■ **Exercise brief**
In your reply, restate all of the records below word for word.

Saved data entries
----------

/-- A commit of the partner's stream is checked and acknowledged. -/
def Mach.commitStream (m : Mach) (x : Msg) : Mach :=
  let p := x.dpart
  let round := leAt x.data 0 8
  let ack (a : Mach) (st : Nat) : Mach := (a.lifeSend p x.sfa x.spart 0xFFF (x.arg % 256) round st).2
  if !m.fromPartner x then ack m 5
  else if !m.takesFmt p (x.arg % 256) then ack m 4
  else match (m.life p).filling with
    | none => ack m 2
    | some slot =>
      let st := m.commitStatus p slot round
      let m := m.setLife p (fun f => { f with filling := none })
      if st = 0 then
        let m := m.lifeComplete p slot
        ack (m.setObj (0x7200 + p) 0xA (m.newestRound p 2 3)) 0
      else ack m st

/-- RESTORE_REQUEST: the partner's lifeline of the ROUND asked for, or the newest, goes back as restore data and a commit (R501). -/
def doRestoreReq (l : Nat) (x : Msg) (m : Mach) : Mach :=
  let p := x.dpart
  let m := m.taken l x
  let round := leAt x.data 0 8
  let ack (st : Nat) : Mach := (m.lifeSend p x.sfa x.spart 0xFFF (x.arg % 256) round st).2
  if !m.fromPartner x then ack 5
  else
    let slot := if round = 0 then m.newestOf p 2 3 else [2, 3].find? (fun s => m.lifeRound p s = some round)
    match slot with
    | none => ack 3
    | some s =>
      let h := m.rd (m.lifeKey p s 0) 4096
      if m.lifeBad p s (lhSize h) then ((m.lostAny 4 (m.lifeLost p s (lhSize h))).lifeSend p x.sfa x.spart 0xFFF (x.arg % 256) round 3).2
      else if !(lhFmt h = x.arg % 256 || lhFmt h + 1 = x.arg % 256) then ack 4
      else (m.lifeStreamOut p s x.sfa x.spart 1).2.2

/-! ## The meanings -/

/-- ROUND_CLOSE (R266, R277, R489 to R491). -/
def execRoundClose (part : Nat) (s : State) : Result := s.step (fun m => doRoundClose m part)

/-- LIFELINE_INTERVAL_EXPIRY (R489). -/
def execLifelineIntervalExpiry (part : Nat) (s : State) : Result := s.step (fun m => doLifeExpiry m part)

/-- LIFELINE_STREAM (R494). -/
def execLifelineStream (part : Nat) (s : State) : Result := s.step (fun m => doLifeStream m part)

/-- LIFELINE_DATA (R494, R306); this row also takes LIFE messages of no known kind. -/
def execLifelineData (link : Nat) (msg : Msg) (s : State) : Result :=
  s.step (fun m => onMsg m link msg (msg.op = 5 && msg.fbuf ≠ 1 && msg.fbuf ≠ 0xFFC && msg.fbuf < 0xFFE) (doLifeData link msg))

/-- RESTORE_REQUEST (R501). -/
def execRestoreRequest (link : Nat) (msg : Msg) (s : State) : Result :=
  s.step (fun m => onMsg m link msg (msg.op = 5 && msg.fbuf = 0xFFC) (doRestoreReq link msg))

end Sys2Proof.Machine
end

----------

■ **Result for this task**
/-- A commit of the partner's stream is checked and acknowledged. -/
def Mach.commitStream (m : Mach) (x : Msg) : Mach :=
  let p := x.dpart
  let round := leAt x.data 0 8
  let ack (a : Mach) (st : Nat) : Mach := (a.lifeSend p x.sfa x.spart 0xFFF (x.arg % 256) round st).2
  if !m.fromPartner x then ack m 5
  else if !m.takesFmt p (x.arg % 256) then ack m 4
  else match (m.life p).filling with
    | none => ack m 2
    | some slot =>
      let st := m.commitStatus p slot round
      let m := m.setLife p (fun f => { f with filling := none })
      if st = 0 then
        let m := m.lifeComplete p slot
        ack (m.setObj (0x7200 + p) 0xA (m.newestRound p 2 3)) 0
      else ack m st

/-- RESTORE_REQUEST: the partner's lifeline of the ROUND asked for, or the newest, goes back as restore data and a commit (R501). -/
def doRestoreReq (l : Nat) (x : Msg) (m : Mach) : Mach :=
  let p := x.dpart
  let m := m.taken l x
  let round := leAt x.data 0 8
  let ack (st : Nat) : Mach := (m.lifeSend p x.sfa x.spart 0xFFF (x.arg % 256) round st).2
  if !m.fromPartner x then ack 5
  else
    let slot := if round = 0 then m.newestOf p 2 3 else [2, 3].find? (fun s => m.lifeRound p s = some round)
    match slot with
    | none => ack 3
    | some s =>
      let h := m.rd (m.lifeKey p s 0) 4096
      if m.lifeBad p s (lhSize h) then ((m.lostAny 4 (m.lifeLost p s (lhSize h))).lifeSend p x.sfa x.spart 0xFFF (x.arg % 256) round 3).2
      else if !(lhFmt h = x.arg % 256 || lhFmt h + 1 = x.arg % 256) then ack 4
      else (m.lifeStreamOut p s x.sfa x.spart 1).2.2

/-! ## The meanings -/

/-- ROUND_CLOSE (R266, R277, R489 to R491). -/
def execRoundClose (part : Nat) (s : State) : Result := s.step (fun m => doRoundClose m part)

/-- LIFELINE_INTERVAL_EXPIRY (R489). -/
def execLifelineIntervalExpiry (part : Nat) (s : State) : Result := s.step (fun m => doLifeExpiry m part)

/-- LIFELINE_STREAM (R494). -/
def execLifelineStream (part : Nat) (s : State) : Result := s.step (fun m => doLifeStream m part)

/-- LIFELINE_DATA (R494, R306); this row also takes LIFE messages of no known kind. -/
def execLifelineData (link : Nat) (msg : Msg) (s : State) : Result :=
  s.step (fun m => onMsg m link msg (msg.op = 5 && msg.fbuf ≠ 1 && msg.fbuf ≠ 0xFFC && msg.fbuf < 0xFFE) (doLifeData link msg))

/-- RESTORE_REQUEST (R501). -/
def execRestoreRequest (link : Nat) (msg : Msg) (s : State) : Result :=
  s.step (fun m => onMsg m link msg (msg.op = 5 && msg.fbuf = 0xFFC) (doRestoreReq link msg))

end Sys2Proof.Machine
end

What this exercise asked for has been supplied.